Thanks. I'm not familiar with Zig. I responded to the "arbitrary compile-time execution" by adding Lisp to the proposed list of D, Nim, and Haxe. Also the latter might raise some concerns when looking at details as you did with Lisp.


For instance, even if x and y have the same meaning, (let (x) ...) and (let (y) ... ) will not. So if you can't do that in Zig, that implies you can't write a custom binding construct.

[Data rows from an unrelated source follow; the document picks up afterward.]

-- ==== Sys2Proof/Certificates/Slice0/Obligations.lean ====
section
/-! DEFINITION. The statements about this model, each `def Obligations.<Name> : Prop`. The definitions in front of them give names to
what several statements say: that an iteration of a sequence is at hand, and what its completion leaves. -/

namespace Sys2Proof.Claims

open Sys2Proof Sys2Proof.Machine

/-! ### When an iteration executes, and what its completion leaves -/

/-- Iteration `k` of the sequence `i` executes next: the issuing strand is `st`, it owes no fault, and no check of R148 stops it
(`Obligations.ChecksInOrder` says what these checks are). -/
def Ready (i : Instr) (s : State) (st : Strand) (k : Nat) : Prop :=
  s.strands[s.cur]? = some st ∧ st.owed = none ∧ verdict i st = .go k

/-- The strand after iteration `k`, when the iteration's effect has made it `st'`: at the next iteration (R143), or past the
sequence. The lanes a handler marked as done count for one issue only (R227). -/
def settled (i : Instr) (k : Nat) (st st' : Strand) : Strand :=
  { st' with
    pc := if k + 1 < seqCount i.px then st'.pc else st.pc + BitVec.ofNat 64 (4 * seqWords i.px)
    rptAt := if k + 1 < seqCount i.px then k + 1 else 0
    reissue := false
    sr := if st'.reissue then { st'.sr with donemask := 0 } else st'.sr }

/-- The state in which the issuing strand alone has changed. -/
def withCur (s : State) (st : Strand) : State := { s with strands := s.strands.set s.cur st }

/-- Executing `i` completes the iteration: the strand becomes what `st'` says, and no other part of the state changes. -/
def Gives (i : Instr) (s : State) (st : Strand) (k : Nat) (st' : Strand) : Prop :=
  exec i s = .next (withCur s (settled i k st st'))

/-- Register number `r` of a v field at iteration `k` of a repeat with this stride (R143). -/
def strided (r : BitVec 8) (stride k : Nat) : Nat := r.toNat + k * stride

/-- The destination register of iteration `k`. -/
def dstOf (px : Pfx) (d : BitVec 8) (k : Nat) : Nat := strided d (seqRpt px).sd.toNat k

/-- Operand a of lane `l` in iteration `k`: a v register, or with UA one w register for every lane (R142, R143). -/
def opA (px : Pfx) (a : BitVec 8) (k : Nat) (st : Strand) (l : Nat) : Word :=
  if px.extD.ua then st.wreg a.toNat else st.lane (strided a (seqRpt px).sa.toNat k) l

/-- Operand b of lane `l` in iteration `k`: the literal, or with UB one w register, or a v register (R142, R143, R145). -/
def opB (px : Pfx) (b : BitVec 8) (k : Nat) (st : Strand) (l : Nat) : Word :=
  match px.lit with
  | some x => x
  | none => if px.extD.ub then st.wreg b.toNat else st.lane (strided b (seqRpt px).sb.toNat k) l

/-- The pair a of lane `l`: the second register is the next one. -/
def opA2 (px : Pfx) (a : BitVec 8) (k : Nat) (st : Strand) (l : Nat) : W64 :=
  if px.extD.ua then pair (st.wreg a.toNat) (st.wreg (a.toNat + 1))
  else pair (st.lane (strided a (seqRpt px).sa.toNat k) l) (st.lane (strided a (seqRpt px).sa.toNat k + 1) l)

/-- The pair b of lane `l`. -/
def opB2 (px : Pfx) (b : BitVec 8) (k : Nat) (st : Strand) (l : Nat) : W64 :=
  if px.extD.ub then pair (st.wreg b.toNat) (st.wreg (b.toNat + 1))
  else pair (st.lane (strided b (seqRpt px).sb.toNat k) l) (st.lane (strided b (seqRpt px).sb.toNat k + 1) l)

/-- A per-lane result: each active lane of vd takes its value, the other lanes and every other register keep theirs; with no active
lane nothing is written (R178). The sources are read before vd is written. -/
def Lanes (i : Instr) (d : BitVec 8) (val : Nat → Strand → Nat → Word) : Prop :=
  ∀ s st k, Ready i s st k →
    Gives i s st k
      (if st.active i.px = 0 then st
       else
        { st with
          v := st.v.set (dstOf i.px d k)
            (buildRow (fun l => if (st.active i.px).getLsbD l then val k st l else st.lane (dstOf i.px d k) l))
          emptyV := st.emptyV.filter (· != dstOf i.px d k) })

/-- A per-lane result of the operands a and b. -/
def Lanes2 (i : Instr) (d a b : BitVec 8) (f : Word → Word → Word) : Prop :=
  Lanes i d (fun k st l => f (opA i.px a k st l) (opB i.px b k st l))

/-- A per-lane result of the operand a. -/
def Lanes1 (i : Instr) (d a : BitVec 8) (f : Word → Word) : Prop := Lanes i d (fun k st l => f (opA i.px a k st l))

/-- A per-lane result of a, b and the prior value of vd. -/
def Lanes3 (i : Instr) (d a b : BitVec 8) (f : Word → Word → Word → Word) : Prop :=
  Lanes i d (fun k st l => f (opA i.px a k st l) (opB i.px b k st l) (st.lane (dstOf i.px d k) l))

/-- A mask of which the bits of `act` take new values (R188): m0 never leaves the live mask (R126). -/
def maskWritten (st : Strand) (m : Nat) (act : Word) (f : Nat → Bool) : Strand :=
  if act = 0 then st
  else
    let x := (st.mask m &&& ~~~act) ||| (buildMask f &&& act)
    { st with m := tabSet 8 st.m m (if m = 0 then x &&& st.live else x) 0 }

/-! ### Values the spec gives -/

/-- Sat(x, .i32): the nearest word of the signed range (R172). -/
def clamp32 (x : Int) : Word :=
  if 2147483647 < x then 0x7FFFFFFF else if x < -2147483648 then 0x80000000 else BitVec.ofInt 32 x

/-- Modular, or saturating over the signed range (R180). -/
def modOrSat (sat : Bool) (x : Int) : Word := if sat then clamp32 x else BitVec.ofInt 32 x

/-- A condition of R140 on two words. -/
def cond (c : BitVec 4) (a b : Word) : Prop :=
  match c.toNat with
  | 0 => a = b
  | 1 => a ≠ b
  | 2 => a.toInt < b.toInt
  | 3 => a.toInt ≤ b.toInt
  | 4 => a.toInt > b.toInt
  | 5 => a.toInt ≥ b.toInt
  | 6 => a.toNat < b.toNat
  | 7 => a.toNat ≤ b.toNat
  | 8 => a.toNat > b.toNat
  | 9 => a.toNat ≥ b.toNat
  | _ => False

/-- The zero bits above the highest set bit, counted from bit 31 down (R186). -/
def zerosAbove (a : Word) : Nat := ((List.range 32).takeWhile (fun j => !a.getLsbD (31 - j))).length

/-- The zero bits below the lowest set bit (R186). -/
def zerosBelow (a : Word) : Nat := ((List.range 32).takeWhile (fun j => !a.getLsbD j)).length

/-- The field that a control word names: position b[7:0], width min(b[15:8], 32) (R187). -/
def fieldPos (b : Word) : Nat := (b.extractLsb' 0 8).toNat
def fieldWidth (b : Word) : Nat := min (b.extractLsb' 8 8).toNat 32

end Sys2Proof.Claims

open Sys2Proof Sys2Proof.Machine Sys2Proof.Claims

A let expression isn't parameterised by x and y but binds their meaning, and the bound variable isn't free in the expression, and you can't substitute it at all. A simple example is an expression that prints the syntactic name of its argument. You can do that in C, C++, Lisp and Rust, but not in Zig (this is OK, because Zig obviates the need for that with excellent backtraces). But this means that you can understand all Zig code as simple Zig code, and that there is no complex meta-language with super-powers as there is in all those other languages I mentioned.